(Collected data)
/-- Settles O31: the bytes of a packet decode as the packet does (`decodeBytes_packetBytes`), and that is the
instruction again, or RST_PULSE for CORERST. -/
theorem encodedBytesDecodeBack : Obligations.EncodedBytesDecodeBack := by
  intro p t i rest hwf hvis
  rw [decodeBytes_packetBytes]
  cases hitem : i.item with
  | dl op =>
    rw [decodePacket_encode_of_dl hitem hwf hvis]
    refine ⟨fun _ => rfl, ?_⟩
    rintro v rfl
    cases hitem
  | host c =>
    obtain ⟨_, hback⟩ := Instr.args_of_host hitem
    rw [decodePacket_encode_of_host hback.symm hwf hvis]
    constructor
    · intro hne
      have hc : c ≠ .corerst := by
        rintro rfl
        exact hne _ hback.symm
      rw [if_neg hc, hback]
    · rintro v rfl
      cases hitem
      rfl

/-- The words that are read are those a visible row packs (30_encoding.md R70). -/
theorem exists_decodeWord_iff (p : Params) (t : Tier) (w : Word) :
    (∃ i, decodeWord p t w = .instr i) ↔ ∃ op args, tierVisible (opsel p op).tiers t = true ∧
      args.length = (opsel p op).fields.length ∧ encodeWord p op args = w := by
  constructor
  · rintro ⟨i, h⟩
    obtain ⟨op, hvis, hmatch, hunused, -⟩ := decodeWord_eq_instr h
    exact ⟨op, _, hvis, List.length_map _, encodeWord_fieldBits hmatch hunused⟩
  · rintro ⟨op, args, hvis, hlen, rfl⟩
    exact ⟨_, decodeWord_encodeWord hlen hvis⟩

theorem not_exists_instr_iff (d : Decoded) : (¬ ∃ i, d = .instr i) ↔ ∃ reason, d = .notEncoderOutput reason := by
  cases d <;> simp

/-- The first two classes of R70 are the words without a row. -/
theorem wordRow_eq_none_iff_extract (p : Params) (t : Tier) (w : Word) :
    wordRow p t w = none ↔ w.extractLsb' 30 2 = 0b11#2 ∨
      (w.extractLsb' 30 2 = 0b00#2 ∧ (if t = .t2 then 0x2E#8 else 0x30#8) ≤ w.extractLsb' 24 8) := by
  have hw := w.isLt
  have hdiv : w.toNat / 2 ^ 24 < 2 ^ 8 := by omega
  have htop (b : BitVec 2) : w.extractLsb' 30 2 = b ↔ w.toNat / 2 ^ 30 = b.toNat := by
    rw [BitVec.toNat_inj.symm, BitVec.extractLsb'_toNat, Nat.shiftRight_eq_div_pow, Nat.mod_eq_of_lt (by omega)]
  have hopcode (b : BitVec 8) : b ≤ w.extractLsb' 24 8 ↔ b.toNat ≤ w.toNat / 2 ^ 24 := by
    rw [BitVec.le_def, BitVec.extractLsb'_toNat, Nat.shiftRight_eq_div_pow, Nat.mod_eq_of_lt hdiv]
  have hbound : (if t = .t2 then 0x2E#8 else 0x30#8).toNat = firstReservedOpcode t := by
    cases t <;> rfl
  rw [wordRow_eq_none_iff, htop, htop, hopcode, hbound]
  rfl

/-- The reserved words are those the decoder refuses (30_encoding.md R70, R71). -/
theorem reservedWord_iff (p : Params) (t : Tier) (w : Word) :
    ReservedWord p t w ↔ ∃ reason, decodeWord p t w = .notEncoderOutput reason := by
  rw [ReservedWord, ← or_assoc, ← wordRow_eq_none_iff_extract p t w]
  constructor
  · rintro (hrow | ⟨op, hvis, hmatch, hunused⟩)
    · exact decodeWord_of_no_wordRow hrow
    · exact ⟨_, (decodeWord_of_rowMatches hvis hmatch).trans (decodeRow_of_unused_nonzero hunused)⟩
  · rintro ⟨reason, h⟩
    cases hrow : wordRow p t w with
    | none => exact .inl rfl
    | some op =>
      obtain ⟨hvis, hmatch⟩ := (wordRow_eq_some_iff p t w op).mp hrow
      refine .inr ⟨op, hvis, hmatch, fun hunused => ?_⟩
      cases h.symm.trans ((decodeWord_of_wordRow hrow).trans (decodeRow_of_unused_zero hunused))
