-- ==== Sys2Proof/Certificates/Slice0/Obligations.lean ====
section
/-! DEFINITION. The statements for the provers, by the files of the spec they come from. A statement about
`exec` speaks of the state after the fetch, where PC is the instruction's address plus 1 (R25). -/

open Sys2Proof Sys2Proof.Machine

/-! ## 30_encoding.md -/

/-- R91, R95, R96, R98: no bit of an instruction is lost by its word. -/
def Obligations.DecodeOfEncodeIsIdentity : Prop :=
  ∀ i : Instr, i.wellFormed = true → decode (encode i) = i

/-- R90, R94, R98: every word is one instruction, which stands for that word only. -/
def Obligations.EncodeOfDecodeIsIdentity : Prop :=
  ∀ w : Word, (decode w).wellFormed = true ∧ encode (decode w) = w

/-- R100, which the spec derives from R95 to R98: a word is decoded by the first row of the opcode table that
covers it; no word lies in two rows of legal instructions; the three fatal rows are the last. -/
def Obligations.DecodeFollowsOpcodeTable : Prop :=
  (∀ w : Word, opcodeTable.find? (fun r => r.covers w) = some (decode w).row) ∧
  (∀ w : Word, ∀ r ∈ opcodeTable.take 22, ∀ r' ∈ opcodeTable.take 22,
    r.covers w = true → r'.covers w = true → r = r') ∧
  (opcodeTable.drop 22).map TableRow.mnemonic =
    ["TRAP__unrecognised_code", "RTI__reserved", "RES__reserved"]

/-- R96: the opcode of a decoded word is the one the map gives its top nibble. The map is the spec's own choice
of the classic one (D3, log entry 7). -/
def Obligations.OpcodeMapOfTopNibble : Prop :=
  ∀ w : Word, (decode w).opcode = opcode w ∧
    some (opcode w) =
      ([.br, .add, .ld, .st, .jsr, .and, .ldr, .str, .rti, .not, .ldi, .sti, .jmp, .res, .lea, .trap] :
        List Opcode)[w.toNat / 4096]?

/-- R101, R102, R140 to R231: words that the spec writes out with their assembly. -/
def Obligations.SpecWordsDecode : Prop :=
  decode 0x1021 = .addImm .r0 .r0 1 ∧ decode 0x1283 = .addReg .r1 .r2 0 .r3 ∧
  decode 0x5642 = .andReg .r3 .r1 0 .r2 ∧ decode 0x5020 = .andImm .r0 .r0 0 ∧
  decode 0x997F = .not .r4 .r5 0x3F ∧ decode 0x2205 = .ld .r1 5 ∧ decode 0xA602 = .ldi .r3 2 ∧
  decode 0x68BD = .ldr .r4 .r2 (-3) ∧ decode 0xEB00 = .lea .r5 (-256) ∧ decode 0x3204 = .st .r1 4 ∧
  decode 0xB401 = .sti .r2 1 ∧ decode 0x7720 = .str .r3 .r4 (-32) ∧
  decode 0x0805 = .br true false false 5 ∧ decode 0x03FD = .br false false true (-3) ∧
  decode 0xC1C0 = .jmp 0 .r7 0 ∧ decode 0x4803 = .jsr 3 ∧ decode 0x40C0 = .jsrr 0 .r3 0 ∧
  decode 0xF020 = .trapGetc 0 ∧ decode 0xF121 = .trapOut 1 ∧ decode 0xF025 = .trapHalt 0 ∧
  decode 0xF026 = .trapUnknown 0 0x26 ∧ decode 0x8FFF = .rti 0xFFF ∧ decode 0xD123 = .res 0x123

REQUIRED WORK | Please, from the entries above, set down exactly the lines from the one containing "refine ⟨fun _ => rfl, ?_⟩" through the one containing "have hdiv : w.toNat", and only those.

ANSWER SECTION |
    refine ⟨fun _ => rfl, ?_⟩
    rintro v rfl
    cases hitem
  | host c =>
    obtain ⟨_, hback⟩ := Instr.args_of_host hitem
    rw [decodePacket_encode_of_host hback.symm hwf hvis]
    constructor
    · intro hne
      have hc : c ≠ .corerst := by
        rintro rfl
        exact hne _ hback.symm
      rw [if_neg hc, hback]
    · rintro v rfl
      cases hitem
      rfl

/-- The words that are read are those a visible row packs (30_encoding.md R70). -/
theorem exists_decodeWord_iff (p : Params) (t : Tier) (w : Word) :
    (∃ i, decodeWord p t w = .instr i) ↔ ∃ op args, tierVisible (opsel p op).tiers t = true ∧
      args.length = (opsel p op).fields.length ∧ encodeWord p op args = w := by
  constructor
  · rintro ⟨i, h⟩
    obtain ⟨op, hvis, hmatch, hunused, -⟩ := decodeWord_eq_instr h
    exact ⟨op, _, hvis, List.length_map _, encodeWord_fieldBits hmatch hunused⟩
  · rintro ⟨op, args, hvis, hlen, rfl⟩
    exact ⟨_, decodeWord_encodeWord hlen hvis⟩

theorem not_exists_instr_iff (d : Decoded) : (¬ ∃ i, d = .instr i) ↔ ∃ reason, d = .notEncoderOutput reason := by
  cases d <;> simp

/-- The first two classes of R70 are the words without a row. -/
theorem wordRow_eq_none_iff_extract (p : Params) (t : Tier) (w : Word) :
    wordRow p t w = none ↔ w.extractLsb' 30 2 = 0b11#2 ∨
      (w.extractLsb' 30 2 = 0b00#2 ∧ (if t = .t2 then 0x2E#8 else 0x30#8) ≤ w.extractLsb' 24 8) := by
  have hw := w.isLt
  have hdiv : w.toNat / 2 ^ 24 < 2 ^ 8 := by omega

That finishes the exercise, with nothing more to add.